From the listing below, copy only the lines running from the line that contains "n bytes. -/" to the line that contains "entry's value. -/", both included.

### GIVEN RECORDS
■ ■ ■ ■ ■ ■ ■

def State.bytes (s : State) (a n : Nat) : List Byte := (List.range n).map fun i => s.byte (a + i)

/-- R353: writing all of an aligned 64-bit unit clears its uncorrectable error. -/
def clearErr (errs : List Nat) (a n : Nat) : List Nat :=
  errs.filter fun e => !(decide (a ≤ e) && decide (e + 8 ≤ a + n))

def memWriteAll (m : List Host.Cell) (a : Nat) : List Byte → List Host.Cell
  | [] => m
  | b :: r => memWriteAll (memWrite m a b) (a + 1) r

def State.poke (s : State) (a : Nat) (bs : List Byte) : State :=
  { s with mem := memWriteAll s.mem a bs, memErr := clearErr s.memErr a bs.length }

def State.word (s : State) (a n : Nat) : Nat := leNat (s.bytes a n)

/-- R353: an uncorrectable error among n bytes. -/
def State.hasErr (s : State) (a n : Nat) : Bool :=
  s.memErr.any fun e => decide (e < a + n) && decide (a < e + 8)

/-- R353: an uncorrectable error appears in the 8-byte word that holds a byte, from outside. -/
def State.memoryError (s : State) (a : Nat) : State :=
  if s.memErr.contains (a / 8 * 8) then s else { s with memErr := s.memErr ++ [a / 8 * 8] }

/-- The memory key of a byte of a bank (R265). -/
def bankKey (bank off : Nat) : Nat := bank * 262144 + off

/-- The memory key of a device physical address (R291). -/
def dpaKey (a : Nat) : Nat := 2 ^ 60 + a

/-- R265: a bank is zeroed. -/
def State.zeroBank (s : State) (bank : Nat) : State :=
  { s with
    mem := s.mem.filter fun c => !(decide (bankKey bank 0 ≤ c.1) && decide (c.1 < bankKey (bank + 1) 0))
    memErr := s.memErr.filter fun e => !(decide (bankKey bank 0 ≤ e) && decide (e < bankKey (bank + 1) 0)) }

/-! ### Bank maps (R269) -/

def Core.bm (x : Core) (e : Nat) : Word := Tab.at x.bmap e 0

def Core.setBm (x : Core) (e : Nat) (v : Word) : Core := { x with bmap := Tab.store x.bmap 0 e v }

def bmV (w : Word) : Bool := w.getLsbD 63
def bmPend (w : Word) : Bool := w.getLsbD 62
def bmWp (w : Word) : Bool := w.getLsbD 61
def bmCl (w : Word) : Nat := bits w 50 6
def bmBank (w : Word) : Nat := bits w 43 7
def bmGen (w : Word) : Nat := bits w 0 32

/-- R265: the die-wide number of the bank that an entry names. -/
def bmIndex (w : Word) : Nat := bmCl w * 128 + bmBank w

/-- R269: an entry's value. -/
def bmMake (v pend wp : Bool) (cl bank gen : Nat) : Word :=
  w64 (b2n v * 2 ^ 63 + b2n pend * 2 ^ 62 + b2n wp * 2 ^ 61 + cl % 64 * 2 ^ 50 + bank % 128 * 2 ^ 43 + gen % 2 ^ 32)

def bmSetV (w : Word) (b : Bool) : Word := setBits w 63 1 (b2n b)
def bmSetPend (w : Word) (b : Bool) : Word := setBits w 62 1 (b2n b)

/-- R263: the local window. -/
def isLocal (ea : Word) : Bool := decide (ea.toNat < 4194304)

/-- R263: the global SRAM aperture. -/
def isGlobal (ea : Word) : Bool := bits ea 41 23 == 0 && ea.getLsbD 40 && bits ea 38 2 == 0

/-- R263: the logical name of a global address. -/
def eaName (ea : Word) : BitVec 16 := ea.extractLsb' 22 16

/-- R20, R263: the window entry of an address. -/
def eaEntry (ea : Word) : Nat := bits ea 18 4

/-- The memory key of a window byte of a core through its bank map. -/
def Core.winKey (x : Core) (ea : Word) : Nat := bankKey (bmIndex (x.bm (eaEntry ea))) (bits ea 0 18)

/-- R263: the global address of a window byte of a logical name. -/
def globalAddr (name : BitVec 16) (off : Nat) : Word := w64 (2 ^ 40 + name.toNat * 4194304 + off)
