def State.seqFate (s : State) (p : Packet) : SeqFate :=
  if !p.cargo.writes then .perform
  else
    let d := p.seq - Tab.at (s.core p.dst).seqFrom p.src 0
    if d = 0 then .perform else if decide (d.toNat < 32768) then .early else .duplicate

/-- The event by which a packet arrives. -/
def Packet.arrival (p : Packet) : Instr :=
  match p.cargo with
  | .access _ | .agWrite _ _ _ _ | .agRead _ _ _ _ _ _ _ _ => .globalRequestArrive p.id
  | .release _ _ _ => .remoteRelease p.id
  | .give id => .giveAdmission p.src id
  | .message _ _ _ _ | .notify _ _ _ _ _ => .messageArrive p.id

/-- R266: work joins those that wait at the back port of a bank. -/
def State.backPort (s : State) (bank : Nat) (d : Due) : State := { s with back := s.back ++ [(bank, d)] }

/-- R266: the bank whose back port a packet needs. -/
def State.packetBank (s : State) (p : Packet) : Option Nat :=
  match p.cargo with
  | .access a => some (bmIndex ((s.core p.dst).bm (eaEntry a.ea)))
  | .agWrite _ ea _ _ => some (bmIndex ((s.core p.dst).bm (eaEntry ea)))
  | .agRead _ _ _ ea _ _ _ _ => some (bmIndex ((s.core p.dst).bm (eaEntry ea)))
  | _ => none

/-- A packet (of a memory request) that has reached its destination does its work there: at once, or through the back port of its bank. -/
def State.deliver (s : State) (p : Packet) : State :=
  match s.packetBank p with
  | some b => s.backPort b (.ev p.arrival)
  | none => s.soon p.arrival

/-- R313: a packet ahead of the expected number waits in the 16-entry reorder buffer, or, when it is full, is sent
again later. -/
def State.park (s : State) (p : Packet) : State :=
  let x := s.core p.dst
  if x.reorder.contains p.id then s
  else if x.reorder.length < 16 then s.modCore p.dst fun x => { x with reorder := x.reorder ++ [p.id] }
  else s.laterX 1 (.packetRetransmit p.id)

/-- R313: the expected number advances, and a packet that waited for it arrives. -/
def State.accepted (s : State) (p : Packet) : State :=
  if p.cargo.writes then
    let s := s.modCore p.dst fun x => { x with seqFrom := Tab.put x.seqFrom p.src (p.seq + 1) }
    match (s.core p.dst).reorder.filterMap s.packet? |>.find? fun q => q.src == p.src && q.seq == p.seq + 1 with
    | some q =>
      (s.modCore p.dst fun x => { x with reorder := x.reorder.filter fun i => i != q.id }).deliver q
    | none => s
  else s

end Sys2Proof.Machine
end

■ ■ ■ ■ ■ ■ ■

### OUTPUT BELOW
/-- R353: an uncorrectable error among n bytes. -/
def State.hasErr (s : State) (a n : Nat) : Bool :=
  s.memErr.any fun e => decide (e < a + n) && decide (a < e + 8)

/-- R353: an uncorrectable error appears in the 8-byte word that holds a byte, from outside. -/
def State.memoryError (s : State) (a : Nat) : State :=
  if s.memErr.contains (a / 8 * 8) then s else { s with memErr := s.memErr ++ [a / 8 * 8] }

/-- The memory key of a byte of a bank (R265). -/
def bankKey (bank off : Nat) : Nat := bank * 262144 + off

/-- The memory key of a device physical address (R291). -/
def dpaKey (a : Nat) : Nat := 2 ^ 60 + a

/-- R265: a bank is zeroed. -/
def State.zeroBank (s : State) (bank : Nat) : State :=
  { s with
    mem := s.mem.filter fun c => !(decide (bankKey bank 0 ≤ c.1) && decide (c.1 < bankKey (bank + 1) 0))
    memErr := s.memErr.filter fun e => !(decide (bankKey bank 0 ≤ e) && decide (e < bankKey (bank + 1) 0)) }

/-! ### Bank maps (R269) -/

def Core.bm (x : Core) (e : Nat) : Word := Tab.at x.bmap e 0

def Core.setBm (x : Core) (e : Nat) (v : Word) : Core := { x with bmap := Tab.store x.bmap 0 e v }

def bmV (w : Word) : Bool := w.getLsbD 63
def bmPend (w : Word) : Bool := w.getLsbD 62
def bmWp (w : Word) : Bool := w.getLsbD 61
def bmCl (w : Word) : Nat := bits w 50 6
def bmBank (w : Word) : Nat := bits w 43 7
def bmGen (w : Word) : Nat := bits w 0 32

/-- R265: the die-wide number of the bank that an entry names. -/
def bmIndex (w : Word) : Nat := bmCl w * 128 + bmBank w

/-- R269: an entry's value. -/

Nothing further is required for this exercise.